■ DATA SUPPLIED:
theorem bufWrites_succ (target : Nat → Target) (bytes : List Byte) (n : Nat) :
    bufWrites target bytes (n + 1) = bufWrites target bytes n ++ [(target n, bufWord bytes n)] := by
  simp [bufWrites, List.range_succ]

/-- Where the words below `cap` are stored and the others reach nothing, the writes fill the buffer. -/
theorem afterWrites_bufWrites {p : Params} {target : Nat → Target} {base cap n : Nat} (b : Block) (bytes : List Byte)
    (hcap : 4 ∣ cap)
    (hin : ∀ (b : Block) (v : Word) (j : Nat), 4 * j < cap →
      b.writeWord p (Target.offset (target j)) v = b.storeWord (base + 4 * j) v)
    (hout : ∀ (b : Block) (v : Word), ∀ j < n, cap ≤ 4 * j → b.writeWord p (Target.offset (target j)) v = b) :
    b.afterWrites p (bufWrites target bytes n) = b.store base (paddedBytes bytes (min (4 * n) cap)) := by
  induction n with
  | zero => rw [Nat.mul_zero, Nat.zero_min]; rfl
  | succ n ih =>
    rw [bufWrites_succ, afterWrites_concat, ih fun b v j hj => hout b v j (Nat.lt_succ_of_lt hj)]
    by_cases hn : 4 * n < cap
    · have hmin : min (4 * n) cap = 4 * n := by omega
      have hmin' : min (4 * (n + 1)) cap = 4 * (n + 1) := by omega
      rw [hin _ _ _ hn, hmin, hmin', storeWord_bufWord]
    · have hmin : min (4 * (n + 1)) cap = min (4 * n) cap := by omega
      rw [hout _ _ n (Nat.lt_succ_self n) (Nat.le_of_not_lt hn), hmin]

/-- The word writes of LDBUF WBUF that stay inside WBUF (log 16). -/
theorem afterWrites_wbuf (p : Params) (b : Block) (bytes : List Byte) {n : Nat} (hn : 4 * n ≤ hdrBytes) :
    b.afterWrites p (bufWrites .wbuf bytes n) = b.store wbufBase (paddedBytes bytes (4 * n)) := by
  rw [afterWrites_bufWrites b bytes (by decide : 4 ∣ hdrBytes)
    (fun b v j hj => writeWord_slotOffset (slot := .wbuf j) hj b v) (fun b v j hj hout => by omega),
    Nat.min_eq_left hn]

/-- A word write behind L3BUF reaches FBUF, which ignores it, or nothing. -/
theorem writeWord_behind_l3buf {p : Params} {j : Nat} (hj : p.l3Max ≤ 4 * j) (b : Block) (v : Word) :
    b.writeWord p (l3bufBase + 4 * j) v = b := by
  unfold Block.writeWord
  split
  · rename_i slot hslot
    obtain ⟨hoff, hmapped⟩ := wordSlot_eq_some hslot
    cases slot with
    | reg r =>
      have hr := offset_lt r
      simp only [slotOffset, l3bufBase] at hoff
      omega
    | wbuf i =>
      have hi : 4 * i < 44 := hmapped
      simp only [slotOffset, l3bufBase, wbufBase] at hoff
      omega
    | l3buf i =>
      have hi : 4 * i < p.l3Max := hmapped
      simp only [slotOffset, l3bufBase] at hoff
      omega
    | fbuf i => rfl
  · rfl

/-- The word writes of LDBUF L3BUF, however many there are. -/
theorem afterWrites_l3buf (p : Params) (b : Block) (bytes : List Byte) (n : Nat) :
    b.afterWrites p (bufWrites .l3buf bytes n) = b.store l3bufBase (paddedBytes bytes (min (4 * n) p.l3Max)) :=
  afterWrites_bufWrites b bytes (four_dvd_l3Max p)
    (fun b v j hj => writeWord_slotOffset (slot := .l3buf j) hj b v)
    (fun b v _ _ hj => writeWord_behind_l3buf hj b v)

/-- The buffers once the padded words of LDBUF are stored. -/
theorem bytesLoaded_of_store {s t : State} {base : Nat} {bytes : List Byte}
    (hbyte : ∀ a, t.block.byte a =
      (s.block.store base (paddedBytes bytes (4 * ((bytes.length + 3) / 4)))).byte a)
    (hepoch : t.block.epoch = s.block.epoch) : BytesLoaded s base bytes t where
  loaded k hk := by rw [hbyte, byte_store_padded _ _ _ _ (by omega)]
  padded k hlength hk := by rw [hbyte, byte_store_padded _ _ _ _ hk, List.getD_eq_default _ _ hlength]
  others a ha := by rw [hbyte, byte_store_padded_of_not_mem _ _ _ _ ha]
  epoch := hepoch

/-- Each write of a buffer program is of one of the buffer's words. -/
theorem mem_bufWrites {target : Nat → Target} {bytes : List Byte} {n : Nat} {w : Target × Word}
    (hw : w ∈ bufWrites target bytes n) : ∃ j < n, w.1 = target j := by
  obtain ⟨j, hj, rfl⟩ := List.mem_map.mp hw
  exact ⟨j, List.mem_range.mp hj, rfl⟩

@[simp] theorem bufWrites_length (target : Nat → Target) (bytes : List Byte) (n : Nat) :
    (bufWrites target bytes n).length = n := by simp [bufWrites]

theorem wbuf_offset_ne_zero (j : Nat) : Target.offset (.wbuf j) ≠ 0x0000 := by
  simp only [Target.offset, wbufBase]
  omega

theorem l3buf_offset_ne_zero (j : Nat) : Target.offset (.l3buf j) ≠ 0x0000 := by
  simp only [Target.offset, l3bufBase]
  omega

/-- LDBUF WBUF of at most 44 bytes leaves them in WBUF. -/
theorem run_ldBufW {s : State} {bytes : List Byte} {rest : List Input} (hmaster : s.params.multiMaster = false)
    (hlength : bytes.length ≤ 44) (hpending : s.pending = accesses s.params (Pseudo.expand (.ldBufW bytes)) ++ rest) :
    Host.Core.run core ((bytes.length + 3) / 4) s = .next (s.wrote rest ((bytes.length + 3) / 4)
      (s.block.store wbufBase (paddedBytes bytes (4 * ((bytes.length + 3) / 4))))) := by
  have hwords : 4 * ((bytes.length + 3) / 4) ≤ hdrBytes := by
    rw [hdrBytes]
    omega
  rw [Pseudo.expand, ldBuf_eq_writeLines] at hpending
  have hrun := run_writes_ok _ hmaster hpending fun w hw => by
    obtain ⟨j, hj, htarget⟩ := mem_bufWrites hw
    rw [htarget]
    have hmapped : 4 * j < hdrBytes := by omega
    exact ⟨wbuf_offset_ne_zero j, wordReply_slotOffset (slot := .wbuf j) hmapped⟩
  rwa [bufWrites_length, afterWrites_wbuf _ _ _ hwords] at hrun

/-- The writes of LDBUF L3BUF. -/
def l3Writes (bytes : List Byte) : List (Target × Word) :=
  bufWrites .l3buf bytes ((bytes.length + 3) / 4) ++ [(.reg .l3len, lengthWord bytes.length)]

theorem expand_ldBufL3 (bytes : List Byte) : Pseudo.expand (.ldBufL3 bytes) = writeLines (l3Writes bytes) := by
  rw [Pseudo.expand, ldBuf_eq_writeLines, l3Writes, writeLines, writeLines, List.map_append]
  rfl

@[simp] theorem l3Writes_length (bytes : List Byte) : (l3Writes bytes).length = (bytes.length + 3) / 4 + 1 := by
  simp [l3Writes]

/-- No write of LDBUF L3BUF is to CMD. -/
theorem l3Writes_offset_ne_zero {bytes : List Byte} {w : Target × Word} (hw : w ∈ l3Writes bytes) :
    Target.offset w.1 ≠ 0x0000 := by
  rcases List.mem_append.mp hw with hw | hw
  · obtain ⟨j, -, htarget⟩ := mem_bufWrites hw
    rw [htarget]
    exact l3buf_offset_ne_zero j
  · rw [List.mem_singleton.mp hw]
    exact offset_ne_zero (r := .l3len) nofun

/-- Where L3BUF holds the bytes, every write of LDBUF L3BUF reaches the block. -/
theorem l3Writes_reply {p : Params} {bytes : List Byte} (hlength : bytes.length ≤ p.l3Max) {w : Target × Word}
    (hw : w ∈ l3Writes bytes) : wordReply p (Target.offset w.1) = .ok := by
  rcases List.mem_append.mp hw with hw | hw
  · obtain ⟨j, hj, htarget⟩ := mem_bufWrites hw
    rw [htarget]
    have hmapped : 4 * j < p.l3Max := by omega
    exact wordReply_slotOffset (slot := .l3buf j) hmapped
  · rw [List.mem_singleton.mp hw]
    exact wordReply_reg p .l3len

/-- L3BUF and L3LEN as LDBUF L3BUF leaves them: as many of the padded bytes as L3BUF holds, and the low 16 bits of their
number. -/
def Block.withL3Bytes (p : Params) (b : Block) (bytes : List Byte) : Block :=
  (b.store l3bufBase (paddedBytes bytes (min (4 * ((bytes.length + 3) / 4)) p.l3Max))).setReg .l3len
    (lengthWord bytes.length &&& 0x0000FFFF)

theorem afterWrites_l3Writes (p : Params) (b : Block) (bytes : List Byte) :
    b.afterWrites p (l3Writes bytes) = b.withL3Bytes p bytes := by
  have hwritten : Reg.l3len.written (lengthWord bytes.length) = some (lengthWord bytes.length &&& 0x0000FFFF) :=
    written_half (by decide) _
  rw [l3Writes, afterWrites_concat, afterWrites_l3buf]
  exact writeWord_reg hwritten p _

■ WORK TASK: Your answer should consist only of the lines above between the line holding "[Nat.mul_zero, Nat.zero_min]; rfl" and the line holding "rw [hin _ _", inclusive, each transcribed exactly.

■ COMPLETED EXERCISE:
  | zero => rw [Nat.mul_zero, Nat.zero_min]; rfl
  | succ n ih =>
    rw [bufWrites_succ, afterWrites_concat, ih fun b v j hj => hout b v j (Nat.lt_succ_of_lt hj)]
    by_cases hn : 4 * n < cap
    · have hmin : min (4 * n) cap = 4 * n := by omega
      have hmin' : min (4 * (n + 1)) cap = 4 * (n + 1) := by omega
      rw [hin _ _ _ hn, hmin, hmin', storeWord_bufWord]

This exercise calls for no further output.